Apart from contact with pet rats, the contact with guinea pigs, cattle, poultry or livestock in general, as well as occupation as forestry worker led to RRs whose confidence intervals did not contain 1.0 (Tables 1, 2, 3, 4), indicating that these exposures also increased exposure to Leptospira spp., although care should be taken when interpreting these results. By definition, only 95 % of the 90 confidence intervals presented in this paper contain the true RR. Thus, we expect that 4.5 confidence intervals do not contain the true RR (i.e. it could be beyond the lower or the upper limit of the reported interval). After Bonferroni-Holm correction, only rat contacts remain a statistically significant exposure factor. Moreover, as each participant of the study was supposed to answer every question, some of the associations between seropositivity and exposure found in this study may simply be due to confounding of different exposure factors. As there were only 42 seropositive individuals, any attempt of disentangling such confounders or of making a multivariate analysis was futile. We also investigated some well-known literature-confirmed risk factors like water sports, trips abroad, being a farmer, or pig farmer (Forbes et al. 2012; WHO 2003). Due to the very low number of exposed subjects in some of these categories, statistical power is low, which leads to non-significant results unless the RR is huge.

Interestingly, participants who reported having had typical leptospirosis symptoms without diagnosis during the last five years, were three times as likely to be seropositive. Other seropositive participants may have had similar symptoms a longer time ago. If, indeed, the 5 observed symptomatic sero-positive participants were undetected leptospirosis patients, the estimated prevalence of unreported cases in our collective would be 0.5 % (or even higher), indicating that roughly 10 % of seropositive participants may have experienced leptospirosis. The results of our study suggest that Leptospira exposure and sero-conversion in Baden-Wuerttemberg may be more widespread than previously assumed. In contrast, the reported annual disease incidence is only 0.0953 per 100,000 (Robert-Koch-Institut 2015). Applying this figure to our population of 1050 participants with an average age of 45 years, we expect that during the lifetime of these participants, 0.045 cases would have been reported. This would be in gross contrast to the assumed 5 leptospirosis cases, indicating a dark figure of 99.1 % which are neither diagnosed nor treated for leptospirosis. The overall number of IgG positive subjects in our study was 42 or (after correction for sensitivity and specificity) 40.5, indicating that even 99.9 % of (asymptomatic or symptomatic) infections remain unknown. Particular serotypes which cause mild or asymptomatic infections may occur more frequently in Baden-Wuerttemberg than currently assumed. It has been reported in the literature that leptospirosis frequently is under- or misdiagnosed in Germany (Brockmann et al. 2010; Abela-Ridder et al. 2010).
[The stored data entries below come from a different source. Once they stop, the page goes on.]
/-- Settles O54, along what a step can do: the engine waits, a reset falls while it is idle, or an operation of the
host runs to its end or to the reset that cuts it. -/
theorem everyStepKeepsSoundness : Obligations.EveryStepKeepsSoundness := by
  intro s t h hstep
  obtain ⟨rfl, -⟩ | ⟨rest, hs, rfl⟩ | ⟨who, bytes, cut, rest, i, u, hs, -, hadm, he, rfl⟩ := step_next hstep
  · exact h
  · exact State.resetInput_sound (h.dropInput hs).fromHost
  · have byHost : engineOnly i = false := by
      simpa [h.issuer_eq_host hs] using (admitted_ok hadm).2
    exact (h.dropInput hs).settled byHost he cut

/-- Settles O53: nothing is in progress, driven or bound at reset; that nothing is presented there is the model's choice
(entry 10). -/
theorem resetIsSound : Obligations.ResetIsSound :=
  State.Sound.of_uninitialised rfl rfl rfl rfl ⟨rfl, rfl⟩ rfl

end Sys2Proof.Machine
end

section
/-! What operations write and leave: `BRIGHT` and the frame (10_state.md R10, R11, R18, R21). -/

namespace Sys2Proof.Machine

/-- INIT clamps its brightness to 0 to 7 (30_encoding.md R54). -/
theorem initBrightness_toNat (v : Int) : ((initBrightness v).toNat : Int) = max 0 (min v 7) := by
  rw [initBrightness, BitVec.toNat_ofInt, clamp]
  split_ifs <;> omega

/-- SET_BRIGHTNESS takes its value modulo 8 (R54). -/
theorem maskBrightness_toNat (v : Int) : ((maskBrightness v).toNat : Int) = v % 8 := by
  rw [maskBrightness, BitVec.toNat_ofInt]
  omega

/-- Settles O44, form by form of the answer. -/
theorem onlyTwoOperationsWriteBright : Obligations.OnlyTwoOperationsWriteBright := by
  intro i s t h written
  cases exec_answers h with
  | sends => exact absurd rfl written
  | inits c d v => exact .inl ⟨c, d, v, rfl, initBrightness_toNat v⟩
  | setsBrightness v => exact .inr ⟨v, rfl, maskBrightness_toNat v⟩
  | returns => exact absurd rfl written

/-- Settles O45, form by form of the answer. -/
theorem whatOperationsLeaveAlone : Obligations.WhatOperationsLeaveAlone := by
  intro i s t h
  cases exec_answers h with
  | sends => exact ⟨rfl, rfl, rfl, rfl, fun _ => ⟨rfl, rfl, rfl, rfl⟩, fun _ _ _ _ => rfl⟩
  | inits c d v => exact ⟨rfl, rfl, rfl, rfl, fun notInit => absurd rfl (notInit c d v), fun _ _ _ _ => rfl⟩
  | setsBrightness v =>
    exact ⟨rfl, rfl, rfl, rfl, fun _ => ⟨rfl, rfl, rfl, rfl⟩, fun notSet => absurd rfl (notSet v)⟩
  | returns _ r encoder =>
    refine ⟨rfl, rfl, rfl, rfl, fun _ => ⟨rfl, rfl, rfl, rfl⟩, fun _ notDigit notChar notString => ?_⟩
    obtain ⟨v, hv⟩ | ⟨ch, hch⟩ | ⟨text, htext⟩ := encoder
    · exact absurd hv (notDigit v)
    · exact absurd hch (notChar ch)
    · exact absurd htext (notString text)

/-- INIT answers the same state whatever `BRIGHT` and the levels hold: it writes all three (R100). -/
theorem exec_init_of_values (c d : Option LineId) (v : Int) (s : State) (b : BitVec 3) (clk dio : Level) :
    exec (.init c d v) { s with bright := b, clk := clk, dio := dio } = exec (.init c d v) s := by
  simp only [exec, execInit, running_initRun]
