-- ==== Sys2Proof/Word.lean ====
section
/-! DEFINITION. The widths the spec gives values: bytes, 16-bit words, register numbers. -/

namespace Sys2Proof

/-- An 8-bit value: a `V` register, a timer, a memory byte, the immediate `nn` (R20, R27, R50, R72). -/
abbrev Byte := BitVec 8

/-- A 16-bit value: `I`, `PC`, a stack entry, an instruction word (R22, R25, R26, R70). -/
abbrev Word := BitVec 16

/-- The number of a general register, `V0` to `VF`, as the 4-bit fields `x` and `y` select it (R20, R72). -/
abbrev Reg := Fin 16

end Sys2Proof
end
Although there were no relevant differences in seropositivity between male and female subjects in our cross-sectional study, 3/446 (0.67 %) of men and 2/561 (0.36 %) of women were seropositive and reported typical leptospirosis symptoms, confirming the gender difference of about 2:1 in notified leptospirosis cases in Germany (Robert-Koch-Institut 2015).

Conclusions

Our study confirms that contact with pet rats plays an important role in the acquisition of human leptospirosis. Specifically, rat owners have to be aware of the exposure risk to pathogenic leptospires and should not let house rats stroll around outside where they might encounter wild rats or their excrements and, thus, get infected with Leptospira. Additional sources of infection (e.g. contact with other pets or livestock) also exist; infection with Leptospira is much more frequent than commonly assumed. Furthermore, most sero-positive patients with severe symptoms are not diagnosed as leptospirosis cases. Physicians, therefore, should consider leptospirosis as a differential diagnosis. Currently, the vast majority of symptomatic leptospirosis patients may neither be diagnosed nor reported.